● Task objective
Show all the lines in the data below that include the word "records".

•••••

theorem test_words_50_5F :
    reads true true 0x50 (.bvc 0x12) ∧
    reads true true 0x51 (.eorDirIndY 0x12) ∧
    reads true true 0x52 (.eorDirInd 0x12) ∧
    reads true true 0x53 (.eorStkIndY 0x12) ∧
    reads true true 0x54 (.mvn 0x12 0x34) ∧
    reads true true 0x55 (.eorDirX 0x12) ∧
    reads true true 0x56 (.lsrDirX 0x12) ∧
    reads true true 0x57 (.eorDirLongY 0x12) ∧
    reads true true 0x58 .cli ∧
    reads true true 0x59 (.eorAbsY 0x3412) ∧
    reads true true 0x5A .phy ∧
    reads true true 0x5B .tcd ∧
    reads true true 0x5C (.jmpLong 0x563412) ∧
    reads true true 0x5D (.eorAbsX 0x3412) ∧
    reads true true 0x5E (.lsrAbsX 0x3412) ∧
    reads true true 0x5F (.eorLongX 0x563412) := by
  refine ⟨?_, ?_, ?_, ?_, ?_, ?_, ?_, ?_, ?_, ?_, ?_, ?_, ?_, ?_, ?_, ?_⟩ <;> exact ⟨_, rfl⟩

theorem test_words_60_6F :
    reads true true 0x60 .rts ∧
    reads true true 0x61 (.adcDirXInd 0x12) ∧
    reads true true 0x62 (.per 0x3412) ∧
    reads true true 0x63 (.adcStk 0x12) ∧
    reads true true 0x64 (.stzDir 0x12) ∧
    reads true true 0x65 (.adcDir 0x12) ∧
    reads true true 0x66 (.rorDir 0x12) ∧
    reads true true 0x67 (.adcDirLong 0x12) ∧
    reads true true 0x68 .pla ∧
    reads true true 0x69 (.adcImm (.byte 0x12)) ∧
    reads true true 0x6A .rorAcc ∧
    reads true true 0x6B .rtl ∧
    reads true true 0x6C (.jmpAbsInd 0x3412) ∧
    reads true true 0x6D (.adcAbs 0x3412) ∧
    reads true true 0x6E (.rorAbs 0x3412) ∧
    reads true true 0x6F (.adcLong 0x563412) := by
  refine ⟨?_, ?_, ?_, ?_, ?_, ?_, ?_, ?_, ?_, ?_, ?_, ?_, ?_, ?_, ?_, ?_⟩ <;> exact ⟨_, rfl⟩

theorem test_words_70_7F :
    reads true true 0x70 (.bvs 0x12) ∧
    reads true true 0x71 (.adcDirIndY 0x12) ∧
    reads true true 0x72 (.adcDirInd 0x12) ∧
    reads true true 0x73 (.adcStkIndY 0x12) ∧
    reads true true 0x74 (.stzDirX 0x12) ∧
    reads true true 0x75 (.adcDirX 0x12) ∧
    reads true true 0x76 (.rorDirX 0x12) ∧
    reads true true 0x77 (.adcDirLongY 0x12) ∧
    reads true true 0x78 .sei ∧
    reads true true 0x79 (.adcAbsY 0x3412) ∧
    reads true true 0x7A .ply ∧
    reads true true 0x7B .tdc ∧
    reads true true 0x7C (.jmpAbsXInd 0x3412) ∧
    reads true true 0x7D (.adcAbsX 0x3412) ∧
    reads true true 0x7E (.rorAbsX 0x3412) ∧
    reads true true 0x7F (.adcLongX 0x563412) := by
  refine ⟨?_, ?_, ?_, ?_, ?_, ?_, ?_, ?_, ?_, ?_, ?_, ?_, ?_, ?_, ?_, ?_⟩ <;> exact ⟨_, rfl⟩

•••••

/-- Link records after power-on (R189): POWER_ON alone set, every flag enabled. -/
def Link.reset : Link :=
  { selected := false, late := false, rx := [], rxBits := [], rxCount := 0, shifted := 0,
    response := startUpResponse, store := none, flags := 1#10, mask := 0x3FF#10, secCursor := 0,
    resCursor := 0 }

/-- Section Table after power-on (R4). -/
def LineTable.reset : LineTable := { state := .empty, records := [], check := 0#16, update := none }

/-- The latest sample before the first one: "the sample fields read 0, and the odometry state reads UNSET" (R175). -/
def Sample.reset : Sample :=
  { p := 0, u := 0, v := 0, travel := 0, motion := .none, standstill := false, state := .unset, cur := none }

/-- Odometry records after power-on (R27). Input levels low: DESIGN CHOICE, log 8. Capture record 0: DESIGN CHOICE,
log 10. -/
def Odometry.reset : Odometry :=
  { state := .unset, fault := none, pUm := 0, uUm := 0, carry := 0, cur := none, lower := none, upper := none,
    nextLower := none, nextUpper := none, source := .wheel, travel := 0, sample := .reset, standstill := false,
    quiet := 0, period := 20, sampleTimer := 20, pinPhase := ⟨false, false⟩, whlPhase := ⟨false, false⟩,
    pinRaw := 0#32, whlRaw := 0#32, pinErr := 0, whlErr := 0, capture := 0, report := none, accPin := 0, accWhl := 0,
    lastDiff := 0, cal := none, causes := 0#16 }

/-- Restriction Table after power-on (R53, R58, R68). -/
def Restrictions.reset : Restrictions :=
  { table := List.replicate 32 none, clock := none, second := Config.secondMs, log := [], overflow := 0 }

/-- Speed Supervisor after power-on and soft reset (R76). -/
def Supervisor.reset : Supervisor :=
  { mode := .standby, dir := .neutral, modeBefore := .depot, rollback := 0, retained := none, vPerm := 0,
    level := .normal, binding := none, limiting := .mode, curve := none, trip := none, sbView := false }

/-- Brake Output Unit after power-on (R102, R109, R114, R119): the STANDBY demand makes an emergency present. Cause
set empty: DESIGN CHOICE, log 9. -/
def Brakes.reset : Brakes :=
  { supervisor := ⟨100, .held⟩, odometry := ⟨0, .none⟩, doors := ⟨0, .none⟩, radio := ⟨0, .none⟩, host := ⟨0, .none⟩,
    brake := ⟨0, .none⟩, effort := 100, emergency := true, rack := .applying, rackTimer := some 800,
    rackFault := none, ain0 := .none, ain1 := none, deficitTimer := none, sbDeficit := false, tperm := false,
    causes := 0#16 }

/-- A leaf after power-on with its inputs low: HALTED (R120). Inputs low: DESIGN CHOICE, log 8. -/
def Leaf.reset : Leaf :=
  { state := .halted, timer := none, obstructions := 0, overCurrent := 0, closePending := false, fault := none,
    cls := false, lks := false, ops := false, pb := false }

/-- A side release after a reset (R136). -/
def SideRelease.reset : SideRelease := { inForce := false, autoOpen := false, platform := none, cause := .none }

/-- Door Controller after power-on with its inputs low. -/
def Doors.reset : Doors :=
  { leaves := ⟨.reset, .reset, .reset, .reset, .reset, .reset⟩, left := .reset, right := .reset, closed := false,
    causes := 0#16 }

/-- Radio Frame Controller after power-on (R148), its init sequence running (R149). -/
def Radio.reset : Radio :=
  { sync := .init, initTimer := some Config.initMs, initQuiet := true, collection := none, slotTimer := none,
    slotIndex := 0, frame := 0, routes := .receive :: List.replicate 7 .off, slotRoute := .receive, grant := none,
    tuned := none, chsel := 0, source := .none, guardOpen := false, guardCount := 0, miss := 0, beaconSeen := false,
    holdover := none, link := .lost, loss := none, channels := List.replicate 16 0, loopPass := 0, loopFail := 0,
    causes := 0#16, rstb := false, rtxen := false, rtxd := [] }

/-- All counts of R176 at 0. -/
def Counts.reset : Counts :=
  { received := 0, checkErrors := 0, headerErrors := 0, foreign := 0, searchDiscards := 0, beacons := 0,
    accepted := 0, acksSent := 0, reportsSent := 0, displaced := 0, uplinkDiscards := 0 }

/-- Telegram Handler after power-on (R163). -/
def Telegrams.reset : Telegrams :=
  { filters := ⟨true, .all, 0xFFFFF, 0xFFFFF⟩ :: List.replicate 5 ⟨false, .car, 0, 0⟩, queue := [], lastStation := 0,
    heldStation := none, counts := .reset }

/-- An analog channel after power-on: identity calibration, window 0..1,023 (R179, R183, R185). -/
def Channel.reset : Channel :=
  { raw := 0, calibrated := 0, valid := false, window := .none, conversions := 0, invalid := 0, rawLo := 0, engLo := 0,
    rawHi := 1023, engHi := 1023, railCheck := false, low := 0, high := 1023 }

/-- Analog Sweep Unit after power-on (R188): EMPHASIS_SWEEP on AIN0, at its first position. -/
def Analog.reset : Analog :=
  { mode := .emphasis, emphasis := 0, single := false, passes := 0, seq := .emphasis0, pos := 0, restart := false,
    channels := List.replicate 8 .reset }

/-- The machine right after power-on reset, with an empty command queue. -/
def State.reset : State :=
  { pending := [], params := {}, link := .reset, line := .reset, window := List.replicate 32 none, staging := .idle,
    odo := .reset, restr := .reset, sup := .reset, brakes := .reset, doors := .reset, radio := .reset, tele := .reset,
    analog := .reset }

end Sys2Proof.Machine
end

•••••

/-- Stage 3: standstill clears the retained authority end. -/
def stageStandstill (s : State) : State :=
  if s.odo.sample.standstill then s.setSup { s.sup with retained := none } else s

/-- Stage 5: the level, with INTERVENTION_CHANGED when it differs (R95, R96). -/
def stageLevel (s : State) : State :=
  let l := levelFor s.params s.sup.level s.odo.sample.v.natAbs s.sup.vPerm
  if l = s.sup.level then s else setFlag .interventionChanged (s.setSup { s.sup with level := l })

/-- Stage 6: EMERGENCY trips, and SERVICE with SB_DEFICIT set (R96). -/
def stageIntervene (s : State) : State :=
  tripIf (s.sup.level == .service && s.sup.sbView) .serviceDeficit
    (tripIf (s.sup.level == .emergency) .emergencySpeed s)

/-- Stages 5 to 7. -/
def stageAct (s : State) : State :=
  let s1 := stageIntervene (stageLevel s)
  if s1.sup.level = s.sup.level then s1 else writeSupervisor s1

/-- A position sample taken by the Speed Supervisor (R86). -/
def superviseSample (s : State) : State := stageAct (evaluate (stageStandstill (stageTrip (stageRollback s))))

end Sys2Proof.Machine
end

•••••

● Solution
/-- Link records after power-on (R189): POWER_ON alone set, every flag enabled. -/
def LineTable.reset : LineTable := { state := .empty, records := [], check := 0#16, update := none }
/-- Odometry records after power-on (R27). Input levels low: DESIGN CHOICE, log 8. Capture record 0: DESIGN CHOICE,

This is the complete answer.